> _INSTRUCTIONS FOR THE TASK_
Please take the lines from the one holding "-- ==== Sys2Proof/Laws/Memory.lean" through the one holding "namespace Sys2Proof.Machine" in the data below and copy them exactly.

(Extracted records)
****

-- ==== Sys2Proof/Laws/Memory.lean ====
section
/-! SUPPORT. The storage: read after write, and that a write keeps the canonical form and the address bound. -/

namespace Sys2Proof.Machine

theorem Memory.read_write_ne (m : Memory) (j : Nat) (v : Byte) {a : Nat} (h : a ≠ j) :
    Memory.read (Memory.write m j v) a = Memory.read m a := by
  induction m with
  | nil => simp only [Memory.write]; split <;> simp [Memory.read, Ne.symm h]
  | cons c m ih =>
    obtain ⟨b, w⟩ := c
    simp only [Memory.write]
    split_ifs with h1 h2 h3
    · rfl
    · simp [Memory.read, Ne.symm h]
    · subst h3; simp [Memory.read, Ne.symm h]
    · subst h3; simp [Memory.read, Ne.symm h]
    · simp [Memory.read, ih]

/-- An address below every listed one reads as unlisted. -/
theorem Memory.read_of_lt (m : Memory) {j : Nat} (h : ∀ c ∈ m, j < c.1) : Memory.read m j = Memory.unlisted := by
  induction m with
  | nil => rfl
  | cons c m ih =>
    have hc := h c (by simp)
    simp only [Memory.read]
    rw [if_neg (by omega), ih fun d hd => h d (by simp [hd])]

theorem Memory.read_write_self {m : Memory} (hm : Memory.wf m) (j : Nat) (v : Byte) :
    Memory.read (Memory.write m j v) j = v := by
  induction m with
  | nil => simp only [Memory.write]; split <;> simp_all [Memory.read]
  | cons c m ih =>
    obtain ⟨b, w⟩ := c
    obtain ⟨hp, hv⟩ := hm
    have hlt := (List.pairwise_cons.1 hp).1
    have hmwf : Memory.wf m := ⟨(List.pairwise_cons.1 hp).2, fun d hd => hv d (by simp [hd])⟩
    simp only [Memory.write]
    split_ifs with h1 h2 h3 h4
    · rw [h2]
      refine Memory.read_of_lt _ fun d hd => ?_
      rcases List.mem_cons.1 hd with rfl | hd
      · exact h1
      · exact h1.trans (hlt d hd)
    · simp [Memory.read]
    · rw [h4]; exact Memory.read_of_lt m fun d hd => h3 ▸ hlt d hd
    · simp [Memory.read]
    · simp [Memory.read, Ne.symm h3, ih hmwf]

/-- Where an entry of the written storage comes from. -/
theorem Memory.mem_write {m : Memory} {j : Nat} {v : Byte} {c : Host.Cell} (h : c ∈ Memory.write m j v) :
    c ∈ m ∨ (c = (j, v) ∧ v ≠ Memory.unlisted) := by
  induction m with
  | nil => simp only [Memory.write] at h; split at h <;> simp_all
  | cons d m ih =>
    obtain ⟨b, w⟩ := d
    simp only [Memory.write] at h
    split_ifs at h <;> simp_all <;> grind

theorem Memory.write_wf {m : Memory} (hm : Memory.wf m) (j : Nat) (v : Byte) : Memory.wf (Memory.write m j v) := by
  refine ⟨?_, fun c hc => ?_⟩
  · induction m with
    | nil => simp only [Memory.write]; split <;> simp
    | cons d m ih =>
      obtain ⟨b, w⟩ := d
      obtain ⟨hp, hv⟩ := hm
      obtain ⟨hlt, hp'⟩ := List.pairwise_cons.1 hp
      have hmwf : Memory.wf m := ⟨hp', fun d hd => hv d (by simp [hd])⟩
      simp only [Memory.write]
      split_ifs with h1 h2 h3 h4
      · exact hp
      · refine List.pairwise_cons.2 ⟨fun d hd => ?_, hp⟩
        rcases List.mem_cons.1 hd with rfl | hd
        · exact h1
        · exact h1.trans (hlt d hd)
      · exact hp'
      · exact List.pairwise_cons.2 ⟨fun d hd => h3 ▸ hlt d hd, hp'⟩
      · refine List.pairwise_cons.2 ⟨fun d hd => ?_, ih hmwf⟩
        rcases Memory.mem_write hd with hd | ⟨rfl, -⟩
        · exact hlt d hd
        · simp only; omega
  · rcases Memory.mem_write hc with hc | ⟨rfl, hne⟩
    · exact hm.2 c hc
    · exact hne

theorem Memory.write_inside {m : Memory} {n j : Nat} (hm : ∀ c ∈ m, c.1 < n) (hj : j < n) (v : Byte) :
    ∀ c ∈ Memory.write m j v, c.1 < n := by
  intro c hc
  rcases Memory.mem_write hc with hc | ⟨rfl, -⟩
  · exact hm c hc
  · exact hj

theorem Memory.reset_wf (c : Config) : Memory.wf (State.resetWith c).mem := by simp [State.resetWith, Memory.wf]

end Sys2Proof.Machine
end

****

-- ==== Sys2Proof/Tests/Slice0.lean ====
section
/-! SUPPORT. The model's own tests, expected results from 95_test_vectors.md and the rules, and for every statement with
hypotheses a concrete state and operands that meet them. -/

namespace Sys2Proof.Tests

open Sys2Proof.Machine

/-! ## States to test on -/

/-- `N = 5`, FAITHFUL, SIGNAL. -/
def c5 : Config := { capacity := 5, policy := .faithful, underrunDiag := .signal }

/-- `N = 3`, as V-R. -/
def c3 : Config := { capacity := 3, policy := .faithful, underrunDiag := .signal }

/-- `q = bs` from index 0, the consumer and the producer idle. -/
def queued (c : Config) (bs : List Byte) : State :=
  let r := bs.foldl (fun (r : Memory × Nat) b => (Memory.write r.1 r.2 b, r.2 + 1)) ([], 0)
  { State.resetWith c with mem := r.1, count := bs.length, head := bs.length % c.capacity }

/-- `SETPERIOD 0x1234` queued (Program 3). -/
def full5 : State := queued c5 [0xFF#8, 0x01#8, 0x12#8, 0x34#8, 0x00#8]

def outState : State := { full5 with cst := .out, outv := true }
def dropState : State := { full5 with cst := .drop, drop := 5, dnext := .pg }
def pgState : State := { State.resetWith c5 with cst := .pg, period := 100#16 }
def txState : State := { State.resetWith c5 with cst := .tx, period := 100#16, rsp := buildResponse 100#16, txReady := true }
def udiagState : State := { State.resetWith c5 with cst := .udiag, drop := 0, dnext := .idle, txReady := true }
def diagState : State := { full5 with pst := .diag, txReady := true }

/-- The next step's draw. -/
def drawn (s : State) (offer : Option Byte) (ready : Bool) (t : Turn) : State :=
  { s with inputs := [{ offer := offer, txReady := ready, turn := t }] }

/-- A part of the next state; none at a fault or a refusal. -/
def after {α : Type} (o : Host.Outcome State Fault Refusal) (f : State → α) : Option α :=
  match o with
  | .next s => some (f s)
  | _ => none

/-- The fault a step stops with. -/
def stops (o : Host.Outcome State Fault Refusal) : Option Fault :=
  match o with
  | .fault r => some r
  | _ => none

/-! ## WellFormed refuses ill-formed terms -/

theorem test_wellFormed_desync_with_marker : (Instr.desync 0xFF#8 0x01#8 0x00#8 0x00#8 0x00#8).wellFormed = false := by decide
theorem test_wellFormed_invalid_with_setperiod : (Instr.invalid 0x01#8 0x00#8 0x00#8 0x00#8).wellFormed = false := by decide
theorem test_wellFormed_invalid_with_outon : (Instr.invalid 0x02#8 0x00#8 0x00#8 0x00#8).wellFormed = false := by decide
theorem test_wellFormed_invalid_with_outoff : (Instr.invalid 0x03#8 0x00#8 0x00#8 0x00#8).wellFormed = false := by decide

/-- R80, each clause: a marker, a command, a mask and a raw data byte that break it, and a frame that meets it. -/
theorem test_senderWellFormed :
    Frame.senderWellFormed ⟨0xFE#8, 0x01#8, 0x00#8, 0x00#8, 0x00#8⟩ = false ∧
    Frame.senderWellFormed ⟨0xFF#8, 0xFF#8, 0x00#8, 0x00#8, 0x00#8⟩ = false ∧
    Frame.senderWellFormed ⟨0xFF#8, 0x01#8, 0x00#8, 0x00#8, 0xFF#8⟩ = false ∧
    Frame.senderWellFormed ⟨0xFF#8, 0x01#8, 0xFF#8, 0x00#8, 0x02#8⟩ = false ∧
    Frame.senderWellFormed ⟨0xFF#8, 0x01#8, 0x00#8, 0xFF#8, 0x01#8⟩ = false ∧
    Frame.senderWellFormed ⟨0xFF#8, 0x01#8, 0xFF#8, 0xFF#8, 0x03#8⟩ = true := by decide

****

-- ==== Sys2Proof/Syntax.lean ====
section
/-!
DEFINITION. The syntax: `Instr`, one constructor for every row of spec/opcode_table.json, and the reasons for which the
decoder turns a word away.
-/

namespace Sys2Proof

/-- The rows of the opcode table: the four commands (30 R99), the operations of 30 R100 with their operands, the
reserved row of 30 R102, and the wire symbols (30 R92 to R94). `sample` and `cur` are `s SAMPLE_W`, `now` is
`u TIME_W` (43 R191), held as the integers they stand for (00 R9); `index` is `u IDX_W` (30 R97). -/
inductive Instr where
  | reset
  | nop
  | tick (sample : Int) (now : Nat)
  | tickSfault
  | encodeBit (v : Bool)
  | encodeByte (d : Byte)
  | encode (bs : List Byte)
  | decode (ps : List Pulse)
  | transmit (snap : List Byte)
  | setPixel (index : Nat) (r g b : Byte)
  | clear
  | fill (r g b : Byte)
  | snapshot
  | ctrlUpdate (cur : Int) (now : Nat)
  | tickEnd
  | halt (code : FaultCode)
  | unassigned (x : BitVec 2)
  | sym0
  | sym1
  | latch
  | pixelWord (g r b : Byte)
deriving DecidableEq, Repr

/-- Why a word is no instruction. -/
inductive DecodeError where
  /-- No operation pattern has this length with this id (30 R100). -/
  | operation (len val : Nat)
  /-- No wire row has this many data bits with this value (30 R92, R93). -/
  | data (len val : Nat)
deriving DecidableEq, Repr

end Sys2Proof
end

****

> _WRITTEN SOLUTION_
-- ==== Sys2Proof/Laws/Memory.lean ====
section
/-! SUPPORT. The storage: read after write, and that a write keeps the canonical form and the address bound. -/

namespace Sys2Proof.Machine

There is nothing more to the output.